PORTLAND, Maine (NEWS CENTER) — It’s the time that comes but once a year; holiday time.
Christmas tunes are already blaring on the radio, Santa’s flushed face is decorating lawns and every store’s insides are bursting with green and red.
For most, it is a stress-filled time of year, juggling holiday parties and recitals, family gatherings, and an endless shopping list.
But for one special little boy from Saco, Maine, Christmas is a little quieter and a lot earlier.
A WISH GRANTED
The holiday arrived Sunday, November 12 to a small hospital room at Maine Medical Center in nearby Portland.
Nine-year-old Jacob Thomspon has been battling stage four neuroblastoma since he was just five. Neuroblastoma is a cancer that generally affects children and infants. He was admitted to Maine Medical Center on October 11 and his parents were told he only had a month to live.
Jacob is a typical young boy in most respects, he loves Christmas, police , and penguins.
We introduced Jacob to you on November 1, when we shared his wish for Christmas cards for his last holiday.
Since then tens of thousands of cards have flown into Jacob’s small hospital room from, not only, all over Maine but all over the world.
Surrounded by cards, stuffed penguins, a Christmas tree and lights, Jacob celebrated Christmas with his family Sunday morning.
Mr. and Mrs. Claus even took time to visit Jacob and make, what his parents are saying will be his last Christmas, a very special one.
“It seems like it took forever to get here, but I am so excited Christmas is finally here. I just want Jacob to be able to smile, and not have to focus on the pain,” said Jacob’s father, Roger Guay.
And even though the pain doesn't’t go away, even for an early Christmas, at least the pain takes a back seat to the excitement that Jacob’s little hospital room has seen over the last two weeks.
Since November 1, Jacob has not only had cards flying in from celebrities like Ellen DeGeneres, Arnold Schwarzenegger, Rob Lowe and fellow Mainer, Anna Kendrick, but he has also had a parade of police officers from all over New England travel to meet him, and real live penguins waddle their way to his bedside.
Jacob loves to say “live life like a penguin.” It is a common phrase in his home and now in his hospital room.
While we don’t know for sure why their family says this, it got us thinking about how penguins live.
These little black and white birds spend their days in the cold Antarctic coast living as a community., waddling through life together because they know what so many of us take for granted, -- there is strength in numbers. As these tuxedoed birds huddle together they form a protection not only from predators but from the biting cold, as they warm each other.

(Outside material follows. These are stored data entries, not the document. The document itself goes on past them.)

/-- Configuration state: registers in force, shadow values, the previous epoch, the tables (R9, R51, R57, R60). -/
structure CfgSt where
  /-- Registers in force that differ from their reset values, by key. -/
  regs : Tbl Word := []
  /-- Shadow values of registers with SH fields, by key (R9). -/
  shadow : Tbl Word := []
  /-- IMG reset values of the personality image, by key (R13), and OTP reset values (R455). -/
  img : Tbl Word := []
  otp : Tbl Word := []
  /-- The ports the image assigns, by port number (R20), and its overlay entries (R223). -/
  ports : Tbl PortInfo := []
  overlay : List Overlay := []
  /-- On-die tables 2, 4, 5 and 6 in force and shadow; byte a of table t at 2^24 * t + a (R51). -/
  onDie : Mem := []
  onDieSh : Mem := []
  /-- Entries (table, index) whose stored parity fails, in force and shadow (R436). -/
  faulty : List (Nat × Nat) := []
  faultySh : List (Nat × Nat) := []
  /-- Table memory, byte addressed by logical address, and the shadow blocks of 4 KiB by table and block (R51). -/
  tm : Mem := []
  tmSh : Mem := []
  shBlocks : List Nat := []
  prevBlocks : Nat := 0
  /-- The blocks of the shadow pool that shadow blocks lie in, and those that the previous epoch still holds. -/
  shPlace : Tbl Nat := []
  prevPlace : List Nat := []
  /-- Ranges (table, first entry, entries) of on-die tables written since the last COMMIT or SHADOW_DISCARD (R436). -/
  dirty : List (Nat × Nat × Nat) := []
  prev : Option PrevEpoch := none
  epoch : Nat := 0
  deriving DecidableEq, Repr, Inhabited

/-! ### Packets in the shared buffer (03) -/

/-- Who inside the part asked for a packet and gets its answer (R84, R116, R205, R314, R327, R347). -/
inductive Origin where
  | none
  | slice (i desc part : Nat)
  | fence (slot rep : Nat)
  | prefetch (entry : Nat)
  | harvest
  | decant (port : Nat)
  /-- A read that a function issues for an engine, whose data the command brings that uses it (log entry 12). -/
  | own (fn : Fn)
  deriving DecidableEq, Repr, Inhabited

/-- A completion status and data that has come back to its origin inside the part, not yet used: a step of its own
uses it (log entry 12). -/
structure Answer where
  origin : Origin := .none
  status : Nat := 0
  data : List Byte := []
  /-- The answer is a timeout or a closed tracker entry (R116). -/
  lost : Bool := false
  deriving DecidableEq, Repr, Inhabited

/-- Progress of one destination of a packet. -/
inductive DestSt where
  | queued | held | parked | npHold | sending (link : Nat) | done
  deriving DecidableEq, Repr, Inhabited

/-- One destination of a packet: its queue, the header it leaves with, its replica (R102, R157). -/
structure Dest where
  port : Nat := 0
  queue : Nat := 0
  hdr : Hdr := {}
  rep : Option Nat := none
  /-- CMT flow (source, FID, TC as a key) and generation of a mirrored copy (R111). -/
  flow : Option (Nat × Nat) := none
  st : DestSt := .queued
  enq : Nat := 0
  /-- The Scango header of a copy that this device delivers to a PCI Express port (R185). -/
  fab : Option Hdr := none
  /-- The copy still counts in its CMT flow (R111); a salvaged one no longer does. -/
  counted : Bool := true
  deriving DecidableEq, Repr, Inhabited

/-- Why an ingress lookup waits (R103, R136, R170, R184, R189, R205, R326); `behind` an earlier packet of its ingress
and TC. -/
inductive Stall where
  | fanout | stamp | tracker | xlt (index : Nat) | posted | prefetch (entry : Nat) | cache | lock | behind
  deriving DecidableEq, Repr, Inhabited

/-- One 64-byte cell with its parity, sideband word and sideband parity (R69). -/
structure Cell where
  data : List Byte := []
  parity : Nat := 0
  side : Nat := 0
  sidePar : Nat := 0
  deriving DecidableEq, Repr, Inhabited

/-- A packet in the buffer: its descriptor (R70), its stamps (R31) and its progress. -/
structure Pkt where
  /-- Number of the header cell. -/
  id : Nat := 0
  ingress : Ingress := .internal
  origin : Origin := .none
  /-- Descriptor fields ACCT, TC, CHG, LEN, READERS and ERA (R70); `descPar` is the descriptor's stored parity less the
  parity of its fields, one bit a byte: 0 while it is sound (R90). -/
  acct : Nat := 0
  tc : Nat := 0
  chg : Nat := 0
  cells : List Nat := []
  ncells : Nat := 0
  descPar : Nat := 0
  readers : Nat := 0
  /-- Arrival in ns; the AGE and ERA stamps are bits of arr / 1000 (R82). -/
  arr : Nat := 0
  epoch : Nat := 0
  hdr : Hdr := {}
  /-- The header as it arrived, and the Scango header of a packet released at the last device (`far`). -/
  orig : Hdr := {}
  fab : Hdr := {}
  far : Bool := false
  /-- The Scango credit pool that it consumed on arrival, to which its credits return (R78, R260); at a PCI Express port the
  credit type, 0 posted, 1 non-posted, 2 completion, with the data credits in `arrD` (R228). -/
  pool : Nat := 0
  arrD : Nat := 0
  /-- Link-up of its ingress port that it came in. -/
  life : Nat := 0
  /-- Header bytes stored: 32 where the header cell holds the Scango header (R69). -/
  hoff : Nat := 16
  /-- First 64 bytes as received, for a sample (R92). -/
  raw : List Byte := []
  linkIde : Bool := false
  /-- The LAST cell has been written (R72), and when the last cell written was (R75). -/
  whole : Bool := true
  /-- A flush released while its flow's loss mark was set (R115). -/
  lossHit : Bool := false
  /-- Made by the device itself: an answer, or a packet of account 129 (not metered, waits behind no other). -/
  own : Bool := false
  lastWr : Nat := 0
  /-- Bytes received so far of a packet still arriving, and those of them that fill no whole cell yet (the last cell is
  written when it is complete). -/
  rxLen : Nat := 0
  tail : List Byte := []
  /-- A data error found before the header left (R89), and a sideband error (R90). -/
  poisoned : Bool := false
  arrivedPoisoned : Bool := false
  /-- Mirror group of a member write (R99), its fan-out record taken (R102). -/
  group : Option Nat := none
  /-- Host address of the write's first byte (R196 HOST_ADDR). -/
  hostAddr : Option Nat := none
  vs : Nat := 0
  vh : Nat := 0
  window : Option Nat := none
  /-- Tracker entries the packet holds: outbound and inbound. -/
  trkOut : Option Nat := none
  trkIn : Option Nat := none
  outcome : Nat := 1
  stall : Option Stall := none
  /-- Destinations released by the resequencer (packet * 8 + destination) whose delivery waits (R322, R326). -/
  relD : List Nat := []
  /-- Metered already by this device's policer (R170). -/
  metered : Bool := false
  /-- The packet has held the lookup of its port and class: it waits behind no other (R103, R170). -/
  held : Bool := false
  /-- What its lookup has last waited for, other than a turn: one wait counts once. -/
  why : Option Stall := none
  /-- Contexts and generations that the write, or copies of it, are logged in (R327). -/
  wl : List (Nat × Nat) := []
  /-- Its chain cannot be trusted: its cells wait for the scan of R90. -/
  scan : Bool := false
  dests : List Dest := []
  deriving DecidableEq, Repr, Inhabited

/-- Occupancy of one account and TC (R77, R78). -/
structure Occ where
  hdrm : Nat := 0
  min : Nat := 0
  shared : Nat := 0
  deriving DecidableEq, Repr, Inhabited

/-- A sample waiting for the SMR (R93). -/
structure Sample where
  metaWord : Nat := 0
  time : Nat := 0
  bytes : List Byte := []
  cells : Nat := 1
  /-- The metadata is complete: the lookup of its packet is done. -/
  sealed : Bool := false
  deriving DecidableEq, Repr, Inhabited

/-- What an egress is sending (R71, R75): the packet, its destination, the port or link. -/
structure Sending where
  pkt : Nat := 0
  dest : Nat := 0
  link : Nat := 0
  /-- Cells that had been written, and so were checked, when the header left (R89). -/
  chk : Nat := 0
  deriving DecidableEq, Repr, Inhabited

/-- Work begun inside a command and ended before the command ends: a packet at its ingress lookup, a packet that the
resequencer has released (packet * 8 + destination), a packet of account 128 or 129 that waits for admission (R80) with its payload, a request
that has reached a register BAR of an internal function (the packet's number, the function and the BAR), a packet to be
sampled once its lookup is done (R91). -/
inductive Job where
  | enter (i : Nat)
  | release (n : Nat)
  | make (p : Pkt) (payload : List Byte)
  | bar (i : Nat) (fn : Fn) (bar : Nat)
  | sample (i arr : Nat) (x : Sample)
  /-- An ERR_* message from below triggers DPC at a port, for a reason, from a requester ID (R240). -/
  | dpc (port reason src : Nat)
  /-- A Scango link goes down (R271). -/
  | linkLost (port : Nat)
  /-- A request of the part itself to host memory, by a function, charged to an account (R76, R415): a write of bytes, or a
  read of `rd` bytes. -/
  | own (fn : Fn) (addr : Nat) (bytes : List Byte) (rd tc : Nat) (pasid : Option Nat) (acct : Nat)
  /-- A vector of a function's MSI-X table is signalled. -/
  | msix (fn : Fn) (vector : Nat)
  /-- A function of a virtual switch sends an ERR_* message (R76, R411). -/
  | errMsg (fn : Fn) (code : Nat)
  deriving DecidableEq, Repr, Inhabited

/-- XBC, the shared buffer (03). -/
structure XbcSt where
  cells : Tbl Cell := []
  pkts : Tbl Pkt := []
  occ : Tbl Occ := []
  sharedUsed : Nat := 0
  /-- Account served last by the retries of R79. -/
  retryLast : Nat := 130
  /-- Sampling down-counters per port (R91), the samples waiting (R94) and SEQ (R93). -/
  smpCnt : Tbl Nat := []
  samples : List Sample := []
  smpSeq : Nat := 0
  /-- Samples not yet copied from their ports: the lookup of their packet waits (packet, its arrival, the sample). -/
  smpWait : List (Nat × Nat × Sample) := []
  /-- Time of the last sweep of each quadrant (R83). -/
  swept : Tbl Nat := []
  /-- Packets being sent, oldest first. -/
  sending : List Sending := []
  /-- Packet in progress at each ingress port (its later cells still to come). -/
  rxCur : Tbl Nat := []
  /-- Work in hand; producers refused admission (R80); packets whose lookup waits, in arrival order. -/
  jobs : List Job := []
  refused : List Job := []
  stalled : List Nat := []
  /-- Header cell number whose chain the scan of R90 is to free. -/
  reclaim : List Nat := []
  deriving DecidableEq, Repr, Inhabited

/-! ### Mirroring and fences (04) -/

/-- A CMT flow entry (R111), keyed by its flow (source, destination FID, TC). -/
structure CmtFlow where
  gen : Nat := 0
  c0 : Nat := 0
  c1 : Nat := 0
  f0 : Nat := 0
  f1 : Nat := 0
  refs : Nat := 0
  deriving DecidableEq, Repr, Inhabited

/-- One replica of a fence in flight. -/
structure FenceRep where
  fid : Nat := 0
  addr : Nat := 0
  gen : Nat := 0
  /-- 15 not required; 16 no cause yet; else the cause of R118. -/
  cause : Nat := 15
  /-- 0 waits for C = 0; 1 flush sent; 2 done. -/
  st : Nat := 2
  deriving DecidableEq, Repr, Inhabited

/-- A fence slot (R107, R112, R117). -/
structure Fence where
  id : Nat := 0
  group : Nat := 0
  recordAddr : Nat := 0
  src : Nat := 0
  vs : Nat := 0
  tc : Nat := 0
  slice : Option (Nat × Nat) := none
  /-- 0 waits for a slot; 1 pending; 2 taken; 3 all causes known. -/
  st : Nat := 1
  take : Nat := 0
  /-- Flush timeout of its group in ns; 0: FLUSH_TMO_DEF as it stands when the flush is sent (R125). -/
  tmo : Nat := 0
  reps : List FenceRep := []
  /-- STATUS fixed at once for BAD_FENCE and TABLE_ERROR, and for a fence that a decant found not taken. -/
  bad : Option Nat := none
  /-- Saved in the carafe: its record goes before any new fence is taken (R123). -/
  saved : Bool := false
  deriving DecidableEq, Repr, Inhabited

/-- MCE and CMT (04). -/
structure MceSt where
  /-- Packets that hold a fan-out record (R102). -/
  fanout : List Nat := []
  flows : Tbl CmtFlow := []
  /-- Fences by arrival number (R112), and the next arrival number. -/
  fences : Tbl Fence := []
  nextFence : Nat := 0
  deriving DecidableEq, Repr, Inhabited

/-! ### Routing and resequencing (05) -/

/-- A flow stamp entry: flow key, next number, time of the last stamp (R136). -/
structure Stamp where
  flow : Nat := 0
  next : Nat := 0
  last : Nat := 0
  deriving DecidableEq, Repr, Inhabited

/-- A resequencer entry (R139): `slots` holds (number, packet * 8 + destination) with none for a skip
marker; `park` packets (in the same form) in arrival order. -/
structure Rsq where
  flow : Nat := 0
  exp : Nat := 0
  loss : Bool := false
  timer : Option Nat := none
  tmo : Nat := 0
  slots : List (Nat × Option Nat) := []
  park : List Nat := []
  last : Nat := 0
  deriving DecidableEq, Repr, Inhabited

That might be why Jacob and his family say, ‘live life like a penguin.’ Just as Jacob’s early Christmas has been brightened but his greater community, we too have been warmed by his story and his spirit.
Jacob’s parents have been touched by the outpouring of support that their little boy has received. Jacob has been getting anywhere from 10,000 to 15,000 letters a day. His parents want to spend Jacob’s remaining time together focused on their son.
It is perhaps fitting then, that as a community, we take a page from Jacob’s book this time of year, and hopefully always, to live our own lives like the little birds he loves so much...as a community that strengthens each other.